/-- What a completed execution has done: the check procedure let pass, the access (if there is one) was to `locs`, and
the next state is the effect, on the state or on the state with the bytes stored, with RIP past the instruction. -/
theorem exec_next_cases {i : Instr} {s t : State} (h : exec i s = .next t) :
    ∃ (f : State → List Byte → State) (b : State → List Byte), EffectKeeps i f ∧ i.gate.check s = .ok () ∧
      ((i.access = none ∧ t = { f s [] with rip := s.nextRip i.len }) ∨
        ∃ a u locs, i.access = some a ∧ memAccess a.kind a.align a.size a.ref s = .ok (u, locs) ∧
          u = { s with draws := u.draws } ∧
            ((a.kind = .read ∧ t = { f u (s.mem.readAll locs) with rip := s.nextRip i.len }) ∨
              (a.kind = .write ∧
                t = { f { u with mem := s.mem.writeAll locs (b s) } [] with rip := s.nextRip i.len }))) := by
  obtain ⟨f, b, k, -, hx⟩ := exec_effect i
  rw [hx, complete_eq_next] at h
  obtain ⟨w, hw, rfl⟩ := h
  obtain ⟨⟨⟩, hc, hw⟩ := Check.bind_eq_ok.1 hw
  refine ⟨f, b, k, hc, ?_⟩
  unfold afterGate at hw
  cases ha : i.access with
  | none =>
    rw [ha] at hw
    cases hw
    exact .inl ⟨rfl, rfl⟩
  | some a =>
    rw [ha] at hw
    obtain ⟨⟨u, locs⟩, hm, hw⟩ := Check.bind_eq_ok.1 hw
    have hu := memAccess_state hm
    have hmem : u.mem = s.mem := by rw [hu]
    refine .inr ⟨a, u, locs, rfl, hm, hu, ?_⟩
    cases hk : a.kind <;> rw [hk] at hw <;> cases hw <;> rw [hmem]
    · exact .inl ⟨rfl, rfl⟩
    · exact .inr ⟨rfl, rfl⟩

/-- What an execution that faults has met: an exception of the check procedure or of the access. -/
theorem exec_fault_cases {i : Instr} {s : State} {f : Fault} (h : exec i s = .fault f) :
    ∃ e, f = exnFault e s.rip ∧
      (i.gate.check s = .raise e ∨
        ∃ a, i.access = some a ∧ memAccess a.kind a.align a.size a.ref s = .raise e) := by
  obtain ⟨g, b, -, -, hx⟩ := exec_effect i
  rw [hx, complete_eq_fault] at h
  obtain ⟨e, he, rfl⟩ := h
  refine ⟨e, rfl, ?_⟩
  rcases Check.bind_eq_raise.1 he with he | ⟨_, -, he⟩
  · exact .inl he
  · unfold afterGate at he
    cases ha : i.access with
    | none => rw [ha] at he; cases he
    | some a =>
      rw [ha] at he
      rcases Check.bind_eq_raise.1 he with he | ⟨_, -, he⟩
      · exact .inr ⟨a, rfl, he⟩
      · cases hk : a.kind <;> rw [hk] at he <;> cases he

end Sys2Proof.Machine
end

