/-- Every row with a vector register as destination is of one of the three kinds. -/
theorem vectorRow (i : Instr) {d : RegNum} (hd : i.dest = .vector d) : VectorRow i d := by
  cases i with
  | movddup e =>
    cases hd
    exact .legacy (puts_moveIn (execMovddup e) (fun _ => rfl) rfl rfl) (fun _ _ => rfl) rfl
  | vmovddupX e =>
    cases hd
    exact .vex128 (puts_moveIn (execVmovddupX e) (fun _ => rfl) rfl rfl) (fun _ _ => rfl) rfl
      fun h s x bs => by rw [sourceValue_setYmm h State.lowAt_setYmm_ne]
  | vmovddupY e =>
    cases hd
    exact .vex256 (puts_moveIn (execVmovddupY e) (fun _ => rfl) rfl rfl) (fun _ _ => rfl) rfl rfl
      fun h s x bs => by rw [sourceValue_setYmm h State.ymmAt_setYmm_ne]
  | movdqaLoad e =>
    cases hd
    exact .legacy (puts_moveIn (execMovdqaLoad e) (fun _ => rfl) rfl rfl) (fun _ _ => rfl) rfl
  | movdqaStore e => exact .legacy (puts_moveOut (execMovdqaStore e) (fun _ => rfl) rfl rfl hd) (fun _ _ => rfl) rfl
  | vmovdqaXLoad e =>
    cases hd
    exact .vex128 (puts_moveIn (execVmovdqaXLoad e) (fun _ => rfl) rfl rfl) (fun _ _ => rfl) rfl
      fun h s x bs => by rw [sourceValue_setYmm h State.xmmAt_setYmm_ne]
  | vmovdqaXStore e =>
    exact .vex128 (puts_moveOut (execVmovdqaXStore e) (fun _ => rfl) rfl rfl hd) (fun _ _ => rfl) rfl
      fun h s x _ => State.xmmAt_setYmm_ne s x (ne_of_not_source h)
  | vmovdqaYLoad e =>
    cases hd
    exact .vex256 (puts_moveIn (execVmovdqaYLoad e) (fun _ => rfl) rfl rfl) (fun _ _ => rfl) rfl rfl
      fun h s x bs => by rw [sourceValue_setYmm h State.ymmAt_setYmm_ne]
  | vmovdqaYStore e =>
    exact .vex256 (puts_moveOut (execVmovdqaYStore e) (fun _ => rfl) rfl rfl hd) (fun _ _ => rfl) rfl rfl
      fun h s x _ => State.ymmAt_setYmm_ne s x (ne_of_not_source h)
  | movdquLoad e =>
    cases hd
    exact .legacy (puts_moveIn (execMovdquLoad e) (fun _ => rfl) rfl rfl) (fun _ _ => rfl) rfl
  | movdquStore e => exact .legacy (puts_moveOut (execMovdquStore e) (fun _ => rfl) rfl rfl hd) (fun _ _ => rfl) rfl
  | vmovdquXLoad e =>
    cases hd
    exact .vex128 (puts_moveIn (execVmovdquXLoad e) (fun _ => rfl) rfl rfl) (fun _ _ => rfl) rfl
      fun h s x bs => by rw [sourceValue_setYmm h State.xmmAt_setYmm_ne]
  | vmovdquXStore e =>
    exact .vex128 (puts_moveOut (execVmovdquXStore e) (fun _ => rfl) rfl rfl hd) (fun _ _ => rfl) rfl
      fun h s x _ => State.xmmAt_setYmm_ne s x (ne_of_not_source h)
  | vmovdquYLoad e =>
    cases hd
    exact .vex256 (puts_moveIn (execVmovdquYLoad e) (fun _ => rfl) rfl rfl) (fun _ _ => rfl) rfl rfl
      fun h s x bs => by rw [sourceValue_setYmm h State.ymmAt_setYmm_ne]
  | vmovdquYStore e =>
    exact .vex256 (puts_moveOut (execVmovdquYStore e) (fun _ => rfl) rfl rfl hd) (fun _ _ => rfl) rfl rfl
      fun h s x _ => State.ymmAt_setYmm_ne s x (ne_of_not_source h)
  | movhlps e =>
    cases hd
    exact .legacy (puts_regMove (execMovhlps e) (fun _ => rfl) rfl rfl) (fun _ _ => rfl) rfl
  | vmovhlps v e =>
    cases hd
    exact .vex128 (puts_regMove (execVmovhlps v e) (fun _ => rfl) rfl rfl) (fun _ _ => rfl) rfl
      fun h s x _ => by
        rw [State.highAt_setYmm_ne s x (ne_of_not_source h),
          State.highAt_setYmm_ne s x (ne_of_not_source (List.not_mem_of_not_mem_cons h))]
  | movhpdLoad e =>
    cases hd
    exact .legacy (puts_load (execMovhpdLoad e) (fun _ => rfl) rfl rfl rfl) (fun _ _ => rfl) rfl
  | vmovhpdLoad v e =>
    cases hd
    exact .vex128 (puts_load (execVmovhpdLoad v e) (fun _ => rfl) rfl rfl rfl) (fun _ _ => rfl) rfl
      fun h s x _ => by rw [State.lowAt_setYmm_ne s x (ne_of_not_source h)]
  | movhpsLoad e =>
    cases hd
    exact .legacy (puts_load (execMovhpsLoad e) (fun _ => rfl) rfl rfl rfl) (fun _ _ => rfl) rfl
  | vmovhpsLoad v e =>
    cases hd
    exact .vex128 (puts_load (execVmovhpsLoad v e) (fun _ => rfl) rfl rfl rfl) (fun _ _ => rfl) rfl
      fun h s x _ => by rw [State.lowAt_setYmm_ne s x (ne_of_not_source h)]
  | movlhps e =>
    cases hd
    exact .legacy (puts_regMove (execMovlhps e) (fun _ => rfl) rfl rfl) (fun _ _ => rfl) rfl
  | vmovlhps v e =>
    cases hd
    exact .vex128 (puts_regMove (execVmovlhps v e) (fun _ => rfl) rfl rfl) (fun _ _ => rfl) rfl
      fun h s x _ => by
        rw [State.lowAt_setYmm_ne s x (ne_of_not_source h),
          State.lowAt_setYmm_ne s x (ne_of_not_source (List.not_mem_of_not_mem_cons h))]
  | movlpdLoad e =>
    cases hd
    exact .legacy (puts_load (execMovlpdLoad e) (fun _ => rfl) rfl rfl rfl) (fun _ _ => rfl) rfl
  | vmovlpdLoad v e =>
    cases hd
    exact .vex128 (puts_load (execVmovlpdLoad v e) (fun _ => rfl) rfl rfl rfl) (fun _ _ => rfl) rfl
      fun h s x _ => by rw [State.highAt_setYmm_ne s x (ne_of_not_source h)]
  | movlpsLoad e =>
    cases hd
    exact .legacy (puts_load (execMovlpsLoad e) (fun _ => rfl) rfl rfl rfl) (fun _ _ => rfl) rfl
  | vmovlpsLoad v e =>
    cases hd
    exact .vex128 (puts_load (execVmovlpsLoad v e) (fun _ => rfl) rfl rfl rfl) (fun _ _ => rfl) rfl
      fun h s x _ => by rw [State.highAt_setYmm_ne s x (ne_of_not_source h)]
  | movntdqa e =>
    cases hd
    exact .legacy (puts_load (execMovntdqa e) (fun _ => rfl) rfl rfl rfl) (fun _ _ => rfl) rfl
  | vmovntdqaX e =>
    cases hd
    exact .vex128 (puts_load (execVmovntdqaX e) (fun _ => rfl) rfl rfl rfl) (fun _ _ => rfl) rfl fun _ _ _ _ => rfl
  | vmovntdqaY e =>
    cases hd
    exact .vex256 (puts_load (execVmovntdqaY e) (fun _ => rfl) rfl rfl rfl) (fun _ _ => rfl) rfl rfl
      fun _ _ _ _ => rfl
  | movqXmmLoad e =>
    cases hd
    exact .legacy (puts_moveIn (execMovqXmmLoad e) (fun _ => rfl) rfl rfl) (fun _ _ => rfl) rfl
  | vmovqReg e =>
    cases hd
    exact .vex128 (puts_regMove (execVmovqReg e) (fun _ => rfl) rfl rfl) (fun _ _ => rfl) rfl
      fun h s x _ => by rw [State.lowAt_setYmm_ne s x (ne_of_not_source h)]
  | vmovqLoad e =>
    cases hd
    exact .vex128 (puts_load (execVmovqLoad e) (fun _ => rfl) rfl rfl rfl) (fun _ _ => rfl) rfl fun _ _ _ _ => rfl
  | movqXmmStore e => exact .legacy (puts_moveOut (execMovqXmmStore e) (fun _ => rfl) rfl rfl hd) (fun _ _ => rfl) rfl
  | vmovqStore e =>
    exact .vex128 (puts_moveOut (execVmovqStore e) (fun _ => rfl) rfl rfl hd) (fun _ _ => rfl) rfl
      fun h s x _ => by rw [State.lowAt_setYmm_ne s x (ne_of_not_source h)]
  | movqMmStore e => exact absurd hd Operand.destMmx_ne_vector
  | _ => cases hd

■ **TASK STATEMENT**
Quote exactly the stretch of lines above that starts at the first one and ends at the line with "the next state", and nothing beyond it.

■ **EXERCISE ANSWER**
/-- What a completed execution has done: the check procedure let pass, the access (if there is one) was to `locs`, and
the next state is the effect, on the state or on the state with the bytes stored, with RIP past the instruction. -/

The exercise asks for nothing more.